Backing non-ISIS jihadis in Syria is an option, but problematic

SYRIA

The options facing President Donald Trump in dealing with a deadly serious situation in Syria are terrifyingly dangerous. The options open to the American president include strategic air strikes, a possible ground invasion, additional aid for pro-West rebels or the backing of non-ISIS jihadis. It is to this last option I wish to clarify and expand upon.

Most non-Islamic State jihadist groups fighting in Syria have been keen from the outset of the civil war to show they have no intention of spreading jihad into the West.

The main Al-Qaeda-affiliated branch, Al-Nusra Front, even changed its name in a vain bid to avoid Western arms embargos.
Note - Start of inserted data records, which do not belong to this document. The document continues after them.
-- ==== Sys2Proof/Proofs/PaneEvents.lean ====
section
/-! Pane events and moves (R99 to R104, R115 to R120). -/

namespace Sys2Proof.Machine

/-! ### Applying and merging (R99 to R101, R115, R116, R118) -/

theorem firstConflict_none {p : Pane} {l : List Pane} (h : ∀ q ∈ l, commutes p q = true) : firstConflict p l = none := by
  rw [firstConflict, List.find?_eq_none]
  intro q hq
  simp [h q hq]

section
variable {s : State} {a b c : SReg} {f : FReg} {pa : Nat} {fs : List (Nat × Frame)} {fl : BitVec 6}

theorem papplyG_commits {count1 : BitVec 2} (hr : Released s)
    (ha : applyGroup s [] (groupPanes s a b (count1.toNat + 1)) = .ok (some (fs, fl))) :
    Completes (.papplyG a b count1) s ((s.changeFrames fs).putFlags fl 1) := by
  refine completes_of_ok ?_
  show execPapplyG a b count1 s = _
  simp only [execPapplyG, ha, needReleased_ok hr, bind, Except.bind]

theorem papplyG_none {count1 : BitVec 2} (ha : applyGroup s [] (groupPanes s a b (count1.toNat + 1)) = .ok none) :
    Completes (.papplyG a b count1) s s.paneNone := by
  refine completes_of_ok ?_
  show execPapplyG a b count1 s = _
  simp only [execPapplyG, ha, bind, Except.bind]

variable (hb : vget none s.cur.f f.toNat = some pa) (hg : (s.frame pa).glazeWait = none)
include hb hg

theorem papply_none (hp : (s.frame pa).sealedPane (s.paneName a) = none) : Completes (.papply a f) s s.paneNone := by
  refine completes_of_ok ?_
  show execPapply a f s = _
  simp only [execPapply, boundOf_some hb, hp, paneGate_ok hg, bind, Except.bind]

omit hg in
theorem papply_commits {p : Pane} (hr : Released s) (hp : (s.frame pa).sealedPane (s.paneName a) = some p)
    (ha : applyAll s [(pa, p)] = .ok (fs, fl)) : Completes (.papply a f) s ((s.changeFrames fs).putFlags fl 1) := by
  refine completes_of_ok ?_
  show execPapply a f s = _
  simp only [execPapply, boundOf_some hb, hp, needReleased_ok hr, ha, bind, Except.bind]

omit hb hg in
theorem nameFree_ok {n : Nat} (hn : n < 0xE800) : nameFree s pa n = .ok () := if_neg (not_le.2 hn)

theorem pinv_none (hn : s.paneName b < 0xE800) (hf : ((s.frame pa).chain.find? fun q => q.name == s.paneName a) = none) :
    Completes (.pinv a b f) s s.paneNone := by
  refine completes_of_ok ?_
  show execPinv a b f s = _
  simp only [execPinv, gatedFrame_ok hb hg, nameFree_ok hn, hf, bind, Except.bind]

theorem pinv_commits {p : Pane} {t : Frame} (hr : Released s) (hn : s.paneName b < 0xE800)
    (hf : ((s.frame pa).chain.find? fun q => q.name == s.paneName a) = some p) (hu : (s.frame pa).nameUsed (s.paneName b) = false)
    (ha : applyOne s pa (s.frame pa) (p.inverse (s.frame pa).info (s.paneName b)) (p.inverse (s.frame pa).info (s.paneName b)).ownBlocks =
      .ok (t, fl)) : Completes (.pinv a b f) s ((s.changeFrame pa t).putFlags fl 1) := by
  refine completes_of_ok ?_
  show execPinv a b f s = _
  simp only [execPinv, gatedFrame_ok hb hg, nameFree_ok hn, hf, hu, needReleased_ok hr, ha, bind, Except.bind, Bool.false_eq_true, if_false]

variable {i j : Nat}

theorem pglaze_none (hn : s.paneName c < 0xE800) (hi : (s.frame pa).position (s.paneName a) = some i)
    (hj : (s.frame pa).position (s.paneName b) = some j) (hlt : j < i) : Completes (.pglaze a b c f) s s.paneNone := by
  refine completes_of_ok ?_
  show execPglaze a b c f s = _
  simp only [execPglaze, gatedFrame_ok hb hg, nameFree_ok hn, hi, hj, decide_eq_true hlt, Bool.true_or, bind, Except.bind, if_true]

theorem pglaze_commits {p : Pane} (hn : s.paneName c < 0xE800) (hi : (s.frame pa).position (s.paneName a) = some i)
    (hj : (s.frame pa).position (s.paneName b) = some j) (hle : i ≤ j) (hu : (s.frame pa).nameUsed (s.paneName c) = false) (hr : Released s)
    (hp : glazePane s pa (s.frame pa) i j (s.paneName c) = .ok (p, fl)) :
    Completes (.pglaze a b c f) s ((s.changeFrame pa ((s.frame pa).glazed i j p)).putFlags fl 1) := by
  refine completes_of_ok ?_
  show execPglaze a b c f s = _
  simp only [execPglaze, gatedFrame_ok hb hg, nameFree_ok hn, hi, hj, decide_eq_false (not_lt.2 hle), hu, needReleased_ok hr, hp, Bool.or_self,
    bind, Except.bind, Bool.false_eq_true, if_false]

end

theorem paneEvents : Statements.PaneEvents := by
  intro s a b c f count1 fs fl pa fr name none_
  have hname (r : SReg) : name r = s.paneName r := (paneName_eq s r).symm
  refine ⟨papplyG_commits, papplyG_none, fun hb hg => ⟨fun h => ?_, fun p hr h ha => ?_, fun hn hf => ?_, fun p t hr hn hf hu ha => ?_,
    fun i j p hn hi hj => ⟨fun hlt => ?_, fun hle hu hr hp => ?_⟩⟩⟩
  · rw [hname] at h
    exact papply_none hb hg h
  · rw [hname] at h
    exact papply_commits hb hr h ha
  · rw [hname] at hn hf
    exact pinv_none hb hg hn hf
  · rw [hname] at hn hf hu ha
    exact pinv_commits hb hg hr hn hf hu ha
  · rw [hname] at hn hi hj
    exact pglaze_none hb hg hn hi hj hlt
  · rw [hname] at hn hi hj hu hp
    exact pglaze_commits hb hg hn hi hj hle hu hr hp

/-! ### Moving panes (R104, R117, R119, R120) -/

section
variable {s : State} {a b : SReg} {f h : FReg} {pa qa i j : Nat} (hb : vget none s.cur.f f.toNat = some pa)
  (hg : (s.frame pa).glazeWait = none)
include hb hg

theorem plift_none (hp : (s.frame pa).position (s.paneName a) = none) : Completes (.plift a f) s s.paneNone := by
  refine completes_of_ok ?_
  show execPlift a f s = _
  simp only [execPlift, gatedFrame_ok hb hg, hp, bind, Except.bind]

theorem psettle_none (hp : (s.frame pa).position (s.paneName a) = none) : Completes (.psettle a f) s s.paneNone := by
  refine completes_of_ok ?_
  show execPsettle a f s = _
  simp only [execPsettle, gatedFrame_ok hb hg, hp, bind, Except.bind]

variable (hi : (s.frame pa).position (s.paneName a) = some i)
include hi

theorem pcomm_moves (hj : (s.frame pa).position (s.paneName b) = some j) (hlt : j < i)
    (hc : firstConflict ((s.frame pa).chain.getD i default) (((s.frame pa).chain.drop j).take (i - j)) = none) :
    Completes (.pcomm a b f) s (s.changeFrame pa { s.frame pa with
      chain := ((s.frame pa).chain.eraseIdx i).take j ++ (s.frame pa).chain.getD i default :: ((s.frame pa).chain.eraseIdx i).drop j }) := by
  refine completes_of_ok ?_
  show execPcomm a b f s = _
  simp only [execPcomm, gatedFrame_ok hb hg, hi, hj, if_neg (not_le.2 hlt), hc, bind, Except.bind]

theorem pcomm_conflicts {q : Pane} (hj : (s.frame pa).position (s.paneName b) = some j) (hlt : j < i)
    (hc : firstConflict ((s.frame pa).chain.getD i default) (((s.frame pa).chain.drop j).take (i - j)) = some q) :
    Faults (.pcomm a b f) s cPane (w64 pa) 0 (w64 (q.name * 2 ^ 16 + ((s.frame pa).chain.getD i default).name)) := by
  refine faults_of_slotDone ?_
  show execPcomm a b f s = _
  simp only [execPcomm, gatedFrame_ok hb hg, hi, hj, if_neg (not_le.2 hlt), hc, bind, Except.bind, paneFault]

theorem plift_lifts (hc : firstConflict ((s.frame pa).chain.getD i default) ((s.frame pa).chain.drop (i + 1)) = none) (hr : Released s) :
    Completes (.plift a f) s (s.changeFrame pa (({ s.frame pa with
      chain := (s.frame pa).chain.eraseIdx i
      loose := (s.frame pa).loose ++ [{ ((s.frame pa).chain.getD i default).dropPre with st := .sealed }] } : Frame).freed
        ((s.frame pa).chain.getD i default) ((s.frame pa).chain.getD i default).preBlocks)) := by
  refine completes_of_ok ?_
  show execPlift a f s = _
  simp only [execPlift, gatedFrame_ok hb hg, hi, hc, needReleased_ok hr, bind, Except.bind]

theorem plift_conflicts {q : Pane} (hc : firstConflict ((s.frame pa).chain.getD i default) ((s.frame pa).chain.drop (i + 1)) = some q) :
    Faults (.plift a f) s cPane (w64 pa) 0 (w64 (q.name * 2 ^ 16 + ((s.frame pa).chain.getD i default).name)) := by
  refine faults_of_slotDone ?_
  show execPlift a f s = _
  simp only [execPlift, gatedFrame_ok hb hg, hi, hc, bind, Except.bind, paneFault]

theorem psettle_marks (hc : firstConflict ((s.frame pa).chain.getD i default) ((s.frame pa).chain.take i).reverse = none) :
    Completes (.psettle a f) s (s.changeFrame pa { s.frame pa with
      chain := (s.frame pa).chain.set i { (s.frame pa).chain.getD i default with settle := true } }) := by
  refine completes_of_ok ?_
  show execPsettle a f s = _
  simp only [execPsettle, gatedFrame_ok hb hg, hi, hc, bind, Except.bind, lset]

omit hi in
theorem pxpl_copies {p q : Pane}
    (hq : q = { p.dropPre with name := s.paneName b, st := .sealed, old := false, settle := false, implicit := false })
    (hh : vget none s.cur.f h.toNat = some qa)
    (hw : (s.frame qa).glazeWait = none) (hn : s.paneName b < 0xE800) (hp : (s.frame pa).copyable (s.paneName a) = some p)
    (hs : (s.frame pa).info.sameShape (s.frame qa).info = true) (ha : p.ow = true ∨ (s.frame qa).info.addok = true)
    (hu : (s.frame qa).nameUsed (s.paneName b) = false) (hroom : (s.frame qa).used + q.ownBlocks ≤ (s.frame qa).capacity) (hr : Released s) :
    Completes (.pxpl a b f h) s (s.changeFrame qa { s.frame qa with loose := (s.frame qa).loose ++ [q] }) := by
  subst hq
  have hadd : (!p.ow && !(s.frame qa).info.addok) = false := by
    rcases ha with h | h <;> simp [h]
  refine completes_of_ok ?_
  show execPxpl a b f h s = _
  simp only [execPxpl, gatedFrame_ok hb hg, gatedFrame_ok hh hw, nameFree_ok hn, hp, hs, hadd, hu, needArena, if_pos hroom, needReleased_ok hr,
    bind, Except.bind, Bool.not_true, Bool.false_eq_true, if_false]

end

theorem sameShape_of_eq {r q : FrameRec} (hf : r.fmt = q.fmt) (hl : r.layout = q.layout) (hd : ∀ j < 4, r.dim j = q.dim j) :
    r.sameShape q = true := by
  simp only [FrameRec.sameShape, FrameRec.sameDims, Bool.and_eq_true, beq_iff_eq, List.all_eq_true, List.mem_range]
  exact ⟨⟨hf, hl⟩, hd⟩

theorem paneMoves : Statements.PaneMoves := by
  intro s a b f h pa qa fr dst name conflict hb hg
  have hname (r : SReg) : name r = s.paneName r := (paneName_eq s r).symm
  simp only [hname]
  refine ⟨fun i j hi hj hlt => ⟨fun hc => pcomm_moves hb hg hi hj hlt (firstConflict_none hc), fun q hc => pcomm_conflicts hb hg hi hj hlt hc⟩,
    fun i hi => ⟨fun hc hr => plift_lifts hb hg hi (firstConflict_none hc) hr, fun q hc => plift_conflicts hb hg hi hc, fun hc =>
      psettle_marks hb hg hi (firstConflict_none fun q hq => hc q (List.mem_reverse.1 hq))⟩,
    fun hp => ⟨plift_none hb hg hp, psettle_none hb hg hp⟩,
    fun hh hw hn p hp hf hl hd ha hu hroom hr => pxpl_copies hb hg rfl hh hw hn hp (sameShape_of_eq hf hl hd) ha hu hroom hr⟩

end Sys2Proof.Machine
end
It is true that when not fighting Syrian regime forces they are battling ISIS – while denouncing the later through their propaganda organs as Islamic miscreants.

Given this mutual loathing of ISIS and the Syrian regime, at first glance it is understandable that many Western politicians, as well as intelligence experts, have been eager to trumpet them as natural allies of the West.
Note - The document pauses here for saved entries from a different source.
/-- A pane that does not reset the chain puts a term on an element or nothing. -/
theorem termAt_not_reset {q : Pane} (hq : q.resets = false) (fmt b i : Nat) (v : Num) : q.termAt fmt b i ≠ .reset v := by
  obtain ⟨how, hcl⟩ : q.ow = false ∧ q.hasCleared = false := by simpa [Pane.resets] using hq
  unfold Pane.termAt
  split
  · intro h
    cases h
  next k hk =>
    have hzero : k.cleared = 0 := by
      have := List.any_eq_false.1 hcl k (List.mem_of_find?_eq_some hk)
      simpa using this
    have hck : k.cleared.getLsbD i = false := by
      rw [hzero]
      simp
    simp only [hck, how, Bool.false_eq_true, if_false]
    split <;> intro h <;> cases h

/-- The terms of a run without resets are all the marks that its panes put on an element. -/
theorem addTerms_eq {run : List Pane} (h : ∀ q ∈ run, q.resets = false) (fmt b i : Nat) :
    (run.filterMap fun p => match p.termAt fmt b i with | .none => none | .reset v => some v | .term v => some v) = addTerms run fmt b i := by
  refine List.filterMap_congr fun q hq => ?_
  cases ht : q.termAt fmt b i with
  | none => rfl
  | reset v => exact absurd ht (termAt_not_reset (h q hq) fmt b i v)
  | term v => rfl

/-- The element that a merge writes: the rounded sum of its terms, or nothing. -/
def mergedLane (r : FrameRec) (sc : Int) (ts : List Num) : Nat × BitVec 6 × Bool :=
  if ts.isEmpty then (0, (0 : BitVec 6), false)
  else ((r.fit ((sumTerms ts).1.scale (-sc))).1, (sumTerms ts).2 ||| (r.fit ((sumTerms ts).1.scale (-sc))).2, true)

/-- A block of a run has a poisoned block of some pane. -/
def runPoison (run : List Pane) (b : Nat) : Bool := run.any fun p => match p.block? b with | some k => k.poison | none => false

theorem runPoison_iff {run : List Pane} {b : Nat} : runPoison run b = true ↔ ∃ q ∈ run, ∃ j, q.block? b = some j ∧ j.poison = true := by
  rw [runPoison, List.any_eq_true]
  refine exists_congr fun q => and_congr_right fun _ => ?_
  cases q.block? b <;> simp

theorem glazeAddBlock_eq {run : List Pane} (h : ∀ q ∈ run, q.resets = false) (r : FrameRec) (fb : VVal) (b : Nat) :
    let res := (List.range r.perBlock).map fun i => mergedLane r (blockScale fb.desc) (addTerms run r.fmt b i)
    (glazeAddBlock r run fb b).1 =
      { idx := b, data := if runPoison run b then 0 else ofLanes r.width (res.map (·.1)), scale := blockScale fb.desc
        present := BitVec.ofNat 64 (joinLanes 1 (res.map fun e => if e.2.2 then 1 else 0)), poison := runPoison run b } := by
  intro res
  have hres : ((List.range r.perBlock).map fun i =>
      let ts := run.filterMap fun p => match p.termAt r.fmt b i with | .none => none | .reset v => some v | .term v => some v
      if ts.isEmpty then (0, (0 : BitVec 6), false)
      else
        let (x, fl) := sumTerms ts
        let (v, fl') := r.fit (x.scale (-blockScale fb.desc))
        (v, fl ||| fl', true)) = res :=
    List.map_congr_left fun i _ => congrArg (mergedLane r (blockScale fb.desc)) (addTerms_eq h r.fmt b i)
  unfold glazeAddBlock
  simp only
  exact congrArg (fun l : List (Nat × BitVec 6 × Bool) => ({
    idx := b, data := if runPoison run b then 0 else ofLanes r.width (l.map (·.1)), scale := blockScale fb.desc
    present := BitVec.ofNat 64 (joinLanes 1 (l.map fun e => if e.2.2 then 1 else 0)), poison := runPoison run b } : PaneBlock)) hres

theorem eight_le_codeBits (c : Nat) : 8 ≤ codeBits c := by
  unfold codeBits
  split <;> omega

theorem perBlock_le (r : FrameRec) : r.perBlock ≤ 64 :=
  (Nat.div_le_div_left (eight_le_codeBits r.fmt) (by decide)).trans_eq rfl

/-- A bit of a word joined from single bits. -/
theorem getLsbD_bits {n : Nat} (hn : n ≤ 64) (p : Nat → Bool) {e : Nat} (he : e < n) :
    (BitVec.ofNat 64 (joinLanes 1 ((List.range n).map fun i => if p i then 1 else 0))).getLsbD e = p e := by
  have hd := joinLanes_digit 1 ((List.range n).map fun i => if p i then 1 else 0) e
  rw [BitVec.getLsbD_ofNat, decide_eq_true (by omega : e < 64), Bool.true_and, Nat.testBit_eq_decide_div_mod_eq]
  rw [Nat.one_mul, pow_one] at hd
  rw [hd]
  cases hp : p e <;> simp [he, hp]

theorem glazeAddBlock_parts {run : List Pane} (h : ∀ q ∈ run, q.resets = false) (r : FrameRec) (fb : VVal) (b : Nat) :
    let k := (glazeAddBlock r run fb b).1
    k.scale = blockScale fb.desc ∧ k.pre = none ∧ k.poison = runPoison run b ∧ ∀ e < r.perBlock,
      (k.present.getLsbD e = true ↔ addTerms run r.fmt b e ≠ []) ∧
      (k.poison = false → laneOf r.width k.data e = if addTerms run r.fmt b e = [] then 0
        else (r.fit ((sumTerms (addTerms run r.fmt b e)).1.scale (-k.scale))).1 % 2 ^ r.width) := by
  intro k
  have hk : k = _ := glazeAddBlock_eq h r fb b
  rw [hk]
  refine ⟨rfl, rfl, rfl, fun e he => ⟨?_, fun hp => ?_⟩⟩
  · simp only [List.map_map, Function.comp_def]
    rw [getLsbD_bits (perBlock_le r) (fun i => (mergedLane r (blockScale fb.desc) (addTerms run r.fmt b i)).2.2) he]
    cases ht : addTerms run r.fmt b e <;> simp [mergedLane]
  · have hp' : runPoison run b = false := hp
    simp only [hp', List.map_map, Function.comp_def, Bool.false_eq_true, if_false]
    rw [laneOf_ofLanes_map (width_mul_perBlock_le r) _ he]
    cases ht : addTerms run r.fmt b e <;> simp [mergedLane]

theorem mem_and_flag (fl : BitVec 6) : ((fl &&& fInexact) != 0) = true ↔ fl &&& 0x10 ≠ 0 := by
  rw [bne_iff_ne]
  rfl

/-- What a merge holds. -/
theorem merge_parts {s : State} {pa lo hi name : Nat} {f : Frame} {g : Pane} {fl : BitVec 6} (h : glazePane s pa f lo hi name = .ok (g, fl)) :
    let r := f.info
    let below := f.chain.take lo
    let run := (f.chain.drop lo).take (hi + 1 - lo)
    g.name = name ∧ g.st = .applied ∧ g.glazed = true ∧ g.negated = false ∧ (g.ow = true ↔ ∃ q ∈ run, q.resets = true) ∧
    (g.inexact = true ↔ fl &&& 0x10 ≠ 0) ∧ (g.blocks.map PaneBlock.idx) = unionFoot run ∧ ∀ k ∈ g.blocks, MergedBlock s r (!g.ow) below run k := by
  intro r below run
  obtain ⟨blocks, hb, rfl⟩ := glazePane_ok h
  obtain ⟨hidx, hat⟩ := glazeBlocks_ok hb
  refine ⟨rfl, rfl, rfl, rfl, ?_, mem_and_flag fl, hidx, fun k hk => ?_⟩
  · simp only [Bool.not_eq_true', List.all_eq_false, Bool.not_eq_true, Bool.not_eq_false]
    rfl
  · simp only [Bool.not_not]
    exact hat k hk

/-- A run merged into an ADD pane has no pane that resets. -/
theorem run_not_resets {run : List Pane} {o : Bool} (ho : o = true ↔ ∃ q ∈ run, q.resets = true) (h : o = false) :
    ∀ q ∈ run, q.resets = false := by
  intro q hq
  by_contra hr
  have := ho.2 ⟨q, hq, Bool.eq_true_of_not_eq_false hr⟩
  rw [h] at this
  cases this

theorem chainsAfterPaneEvents : Statements.ChainsAfterPaneEvents := by
  intro s pa f t p g extra lo hi name fl
  refine ⟨fun h => ?_, fun fs h => applyAll_one h, fun panes fs h => ?_, ?_, fun h _ _ => ?_⟩
  · obtain ⟨f0, blocks, hroom, harena, hpre, rfl⟩ := applyOne_ok h
    obtain ⟨hlen, hat⟩ := capturePre_ok hpre
    have hinfo : f0.info = f.info := makeRoom_info hroom
    rw [hinfo] at hat
    exact ⟨f0, { p with st := .applied, implicit := false, blocks }, (makeRoom_ok hroom).1, (makeRoom_ok hroom).2, harena, rfl, rfl,
      hinfo, rfl, rfl, hlen, hat⟩
  · obtain ⟨hlen, hnd, -, hat⟩ := applyGroup_some h
    exact ⟨hlen, hnd, hat⟩
  · intro r q
    refine ⟨rfl, rfl, rfl, rfl, List.length_map .., fun i k hk => ⟨k.inverse r p.ow, ?_, inverse_idx k r p.ow, inverse_pre k r p.ow, ?_, ?_, ?_, ?_⟩,
      fun how hcl b i => ?_⟩
    · show (p.blocks.map fun k => k.inverse r p.ow)[i]? = _
      rw [List.getElem?_map, hk]
      rfl
    · exact fun hp h => inverse_poisoned r hp h
    · intro hp how
      rw [how]
      exact inverse_overwrite r hp
    · intro how hc
      rw [how, inverse_bare r hc]
      exact ⟨rfl, rfl, rfl, rfl, hc⟩
    · intro how hc hp
      rw [how]
      obtain ⟨hs, hpr, hcl, hl⟩ := inverse_cleared r hc hp
      exact ⟨hs, hpr, hcl, fun e he => (hl e he).trans (by rw [preLane_mod])⟩
    · exact termAt_inverse r name how hcl b i
  · intro r below run u
    obtain ⟨hn, hst, hgl, hneg, how, hin, hidx, hat⟩ := merge_parts h
    obtain ⟨hc, hl, hi', hz⟩ := glazed_parts f lo hi g
    refine ⟨hn, hst, hgl, hneg, how, hin, ?_, fun b => ?_, fun ho k hk => ?_, fun ho k hk => ?_, hc, hl, hi', hz⟩
    · rw [hidx]
      exact unionFoot_rising _
    · rw [hidx]
      exact mem_unionFoot
    · have hm := hat k hk
      rw [ho] at hm
      obtain ⟨fb, hfb, hkeq⟩ := hm
      obtain ⟨hsc, hpre, hpo, hlanes⟩ := glazeAddBlock_parts (run_not_resets how ho) f.info fb k.idx
      rw [← hkeq] at hsc hpre hpo hlanes
      refine ⟨fb, hfb, hsc, hpre, ?_, hlanes⟩
      rw [hpo]
      exact runPoison_iff
    · have hm := hat k hk
      rw [ho] at hm
      exact hm

/-- Settles O31: pane events, what they leave on the chains, and moves. -/
theorem paneEventsAndMoves : Obligations.PaneEventsAndMoves := ⟨paneEvents, chainsAfterPaneEvents, paneMoves⟩

end Sys2Proof.Machine
end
However, for Mr Trump there will be two main problems when it comes to considering the wisdom of such advice. The first is that these groups are on the retreat on the battlefield, having been pounded by Russian airstrikes (in support of Assad) and repeatedly overrun by the better-trained, more heavily armed and fanatical ISIS fighters.

Then there are the lessons of the not-so-distant past: while such radical Islamist groups often swear, hand on heart, that they have no beef with the West, history suggests such declarations should be taken with a huge pinch of salt.

The most obvious example is the Mujahideen – or ‘freedom fighters’ – who, like the Islamist terrorists in Syria today, were funded and trained by the CIA in the Eighties to expel the Soviets from Afghanistan. They achieved that – and then quickly morphed into the Taliban.